Other Director/Insider Trading Arrangements
- Rule 10b5-1 trading plans disclosed for Q3 2025 did not list Adaire Fox-Martin; plans were adopted by the Executive Chairman, a director, and the Chief Customer and Revenue Officer in that quarter .
- Securities Trading Policy prohibits hedging and restricts certain derivative transactions; pledging is limited and requires approval .
Investment Implications
- Compensation alignment: 67% of LTI value is performance-based (financial PSUs and rTSR PSUs), with rTSR capped at target if absolute TSR is negative, reinforcing risk-aware pay-for-performance .
- Retention and vesting cadence: Multi-year vesting for service RSUs (2025–2027) and semi-annual vesting of make-whole RSUs through two years post-hire support retention but create scheduled equity delivery events .
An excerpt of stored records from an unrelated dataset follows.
/-! ## The other immediate instructions (42_int_imm.md R201, R203 to R209) -/

/-- The low 32 bits of the sign-extended immediate are the immediate sign-extended to 32 bits. -/
theorem immSigned_setWidth32 (imm : Nat) :
    (immSigned imm).setWidth 32 = (BitVec.ofNat 16 imm).signExtend 32 := by
  ext j hj
  have hj64 : j < 64 := by omega
  simp [immSigned, sextFrom, BitVec.getElem_signExtend, hj64]

theorem addImmWrap32_eq (imm : Nat) (a : Word) : addImmWrap32 imm a =
    .value ((a.setWidth 32 + (BitVec.ofNat 16 imm).signExtend 32).signExtend 64) := by
  rw [← immSigned_setWidth32]
  exact addWrap32_eq a (immSigned imm)

/-- Sign extension keeps the signed value of the immediate. -/
theorem immSigned_toInt (imm : Nat) : (immSigned imm).toInt = immInt imm :=
  BitVec.toInt_signExtend_of_le (by decide)

/-- The compare with the integer is the signed compare with the extended word. -/
theorem sltImm_eq (imm : Nat) (a : Word) :
    sltImm imm a = .value (if a.slt (immSigned imm) then 1#64 else 0#64) := by
  rw [sltImm, ← immSigned_toInt]
  rfl

/-- Sixteen zeros appended are a shift by 16, which drops what the 16-bit field does not hold. -/
theorem immUpper_eq (imm : Nat) :
    immUpper imm = (BitVec.ofNat 32 imm <<< 16).signExtend 64 := by
  have hshift : BitVec.ofNat 16 imm ++ 0#16 = BitVec.ofNat 32 imm <<< 16 := by
    apply BitVec.eq_of_toNat_eq
    simp only [BitVec.toNat_append, BitVec.toNat_shiftLeft, BitVec.toNat_ofNat, Nat.zero_mod,
      Nat.or_zero]
    omega
  rw [immUpper, sextFrom, hshift]

/-- Settles O16: each operation is the one of `BitVec` on the register and the extended immediate. -/
theorem immediatesComplete : Obligations.ImmediatesComplete := by
  intro s rt rs imm hfree a si zi
  have hrt : s.free [.x rt] := fun r hr => hfree r (List.mem_cons_of_mem _ hr)
  exact ⟨regImm_completes (addImmWrap32 imm) hfree (addImmWrap32_eq imm a),
    regImm_completes (addImmWrap64 imm) hfree rfl,
    regImm_completes (sltImm imm) hfree (sltImm_eq imm a),
    regImm_completes (sltuImm imm) hfree rfl,
    regImm_completes (andImm imm) hfree rfl,
    regImm_completes (orImm imm) hfree rfl,
    regImm_completes (xorImm imm) hfree rfl,
    immUpper_eq imm ▸ loadUpper_completes hrt⟩

end Sys2Proof.Machine
end

section
/-!
The multiplies (O17) and the divides (O18, O19) alone in the pipeline. Each operation is one of `BitVec`
at its width, shown for every width and used at the two widths of the machine.
-/

namespace Sys2Proof.Machine

/-! ## Products (43_muldiv.md R236) -/

theorem mulLow_eq (n : Nat) (a b : Word) :
    mulLow n a b = .value ((a.setWidth n * b.setWidth n).signExtend 64) := by
  rw [mulLow, productLow, signedProduct, signedLow, signedLow, truncSext, BitVec.ofInt_mul,
    BitVec.ofInt_toInt, BitVec.ofInt_toInt, sextFrom]

/-- The low half of the unsigned product is that of the signed one. -/
theorem muluLow_eq (n : Nat) (a b : Word) :
    muluLow n a b = .value ((a.setWidth n * b.setWidth n).signExtend 64) := by
  rw [muluLow, productLow, unsignedProduct, unsignedLow, unsignedLow, truncSext,
    BitVec.ofInt_natCast, BitVec.ofNat_mul, BitVec.ofNat_toNat, BitVec.ofNat_toNat,
    BitVec.setWidth_eq, BitVec.setWidth_eq, sextFrom]

/-- Sign extension to `2n` bits is the signed reading taken as a `2n`-bit number. -/
theorem mulHigh_eq (n : Nat) (a b : Word) : mulHigh n a b =
    .value ((((a.setWidth n).signExtend (2 * n) * (b.setWidth n).signExtend (2 * n)).extractLsb'
      n n).signExtend 64) := by
  rw [mulHigh, productHigh, signedProduct, signedLow, signedLow, BitVec.ofInt_mul, sextFrom]
  rfl

theorem muluHigh_eq (n : Nat) (a b : Word) : muluHigh n a b =
    .value ((((a.setWidth n).setWidth (2 * n) * (b.setWidth n).setWidth (2 * n)).extractLsb'
      n n).signExtend 64) := by
  rw [muluHigh, productHigh, unsignedProduct, unsignedLow, unsignedLow, BitVec.ofInt_natCast,
    BitVec.ofNat_mul, BitVec.ofNat_toNat, BitVec.ofNat_toNat, sextFrom]

/-- The multiplies of width `n`, by their rows. -/
structure MultiplyRows (n : Nat) (rd rs rt : RegIdx) (mul muh mulu muhu : Instr) : Prop where
  mul : ResultRow mul (regReg rd rs rt (mulLow n)) rd := by exact {}
  muh : ResultRow muh (regReg rd rs rt (mulHigh n)) rd := by exact {}
  mulu : ResultRow mulu (regReg rd rs rt (muluLow n)) rd := by exact {}
  muhu : ResultRow muhu (regReg rd rs rt (muluHigh n)) rd := by exact {}

theorem MultiplyRows.complete {n : Nat} {rd rs rt : RegIdx} {mul muh mulu muhu : Instr} {s : State}
    (h : MultiplyRows n rd rs rt mul muh mulu muhu) (hfree : s.free [.x rs, .x rt, .x rd]) :
    let x := (s.readX rs).setWidth n
    let y := (s.readX rt).setWidth n
    CompletesAs mul s (s.withX rd ((x * y).signExtend 64)) ∧
    CompletesAs muh s (s.withX rd
      (((x.signExtend (2 * n) * y.signExtend (2 * n)).extractLsb' n n).signExtend 64)) ∧
    CompletesAs mulu s (s.withX rd ((x * y).signExtend 64)) ∧
    CompletesAs muhu s (s.withX rd
      (((x.setWidth (2 * n) * y.setWidth (2 * n)).extractLsb' n n).signExtend 64)) :=
  ⟨regReg_completes (mulLow n) hfree (mulLow_eq ..) h.mul,
    regReg_completes (mulHigh n) hfree (mulHigh_eq ..) h.muh,
    regReg_completes (muluLow n) hfree (muluLow_eq ..) h.mulu,
    regReg_completes (muluHigh n) hfree (muluHigh_eq ..) h.muhu⟩

/-- Settles O17: both widths are `MultiplyRows.complete`; at 64 bits nothing is cut off or extended. -/
theorem multipliesComplete : Obligations.MultipliesComplete := by
  intro s rd rs rt hfree a b a32 b32
  have rows32 : MultiplyRows 32 rd rs rt
    (.mul rd rs rt) (.muh rd rs rt) (.mulu rd rs rt) (.muhu rd rs rt) := {}
  have rows64 : MultiplyRows 64 rd rs rt
    (.dmul rd rs rt) (.dmuh rd rs rt) (.dmulu rd rs rt) (.dmuhu rd rs rt) := {}
  obtain ⟨mul, muh, mulu, muhu⟩ := rows32.complete hfree
  have run64 := rows64.complete hfree
  simp only [BitVec.setWidth_eq, BitVec.signExtend_eq] at run64
  exact ⟨mul, muh, mulu, muhu, run64⟩

/-! ## Quotients and remainders (43_muldiv.md R237) -/

theorem signedLow_beq_zero (n : Nat) (b : Word) : (signedLow n b == 0) = (b.setWidth n == 0#n) := by
  rw [Bool.eq_iff_iff, beq_iff_eq, beq_iff_eq, signedLow, ← BitVec.toInt_inj, BitVec.toInt_zero]

theorem unsignedLow_beq_zero (n : Nat) (b : Word) :
    (unsignedLow n b == 0) = (b.setWidth n == 0#n) := by
  rw [Bool.eq_iff_iff, beq_iff_eq, beq_iff_eq, unsignedLow, ← BitVec.toNat_inj, BitVec.toNat_zero]

/-- The quotient truncated toward zero and to `n` bits, also where it does not fit: the smallest
integer over -1 wraps to itself. -/
theorem ofInt_tdiv_toInt {n : Nat} (x y : BitVec n) :
    BitVec.ofInt n (x.toInt.tdiv y.toInt) = x.sdiv y :=
  BitVec.eq_of_toInt_eq (by rw [BitVec.toInt_ofInt, BitVec.toInt_sdiv])

theorem divSigned_eq (n : Nat) (a b : Word) : divSigned n a b =
    divGuard (b.setWidth n == 0#n) allOnes64
      (((a.setWidth n).sdiv (b.setWidth n)).signExtend 64) := by
  rw [divSigned, signedLow_beq_zero, signedLow, signedLow, truncSext, ofInt_tdiv_toInt, sextFrom]

theorem modSigned_eq (n : Nat) (a b : Word) : modSigned n a b =
    divGuard (b.setWidth n == 0#n) ((a.setWidth n).signExtend 64)
      (((a.setWidth n).srem (b.setWidth n)).signExtend 64) := by
  rw [modSigned, signedLow_beq_zero, signedLow, signedLow, truncSext, mul_comm, ← Int.tmod_def,
    ← BitVec.toInt_srem, BitVec.ofInt_toInt, sext, sextFrom, sextFrom]

theorem divUnsigned_eq (n : Nat) (a b : Word) : divUnsigned n a b =
    divGuard (b.setWidth n == 0#n) allOnes64 ((a.setWidth n / b.setWidth n).signExtend 64) := by
  rw [divUnsigned, unsignedLow_beq_zero, unsignedLow, unsignedLow, truncSext, BitVec.ofInt_natCast,
    ← BitVec.udiv_def, sextFrom]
- Ownership and governance: CEO ownership guideline of 6x salary and broad prohibition on hedging strengthen alignment; dual role is mitigated by an Executive Chairman and a Lead Independent Director structure .
- Change-in-control economics and clawbacks: Double-trigger CIC with 2x cash severance and full equity acceleration, best-after-tax 280G approach (no gross-up), and formal recoupment policy provide balanced protections and shareholder safeguards .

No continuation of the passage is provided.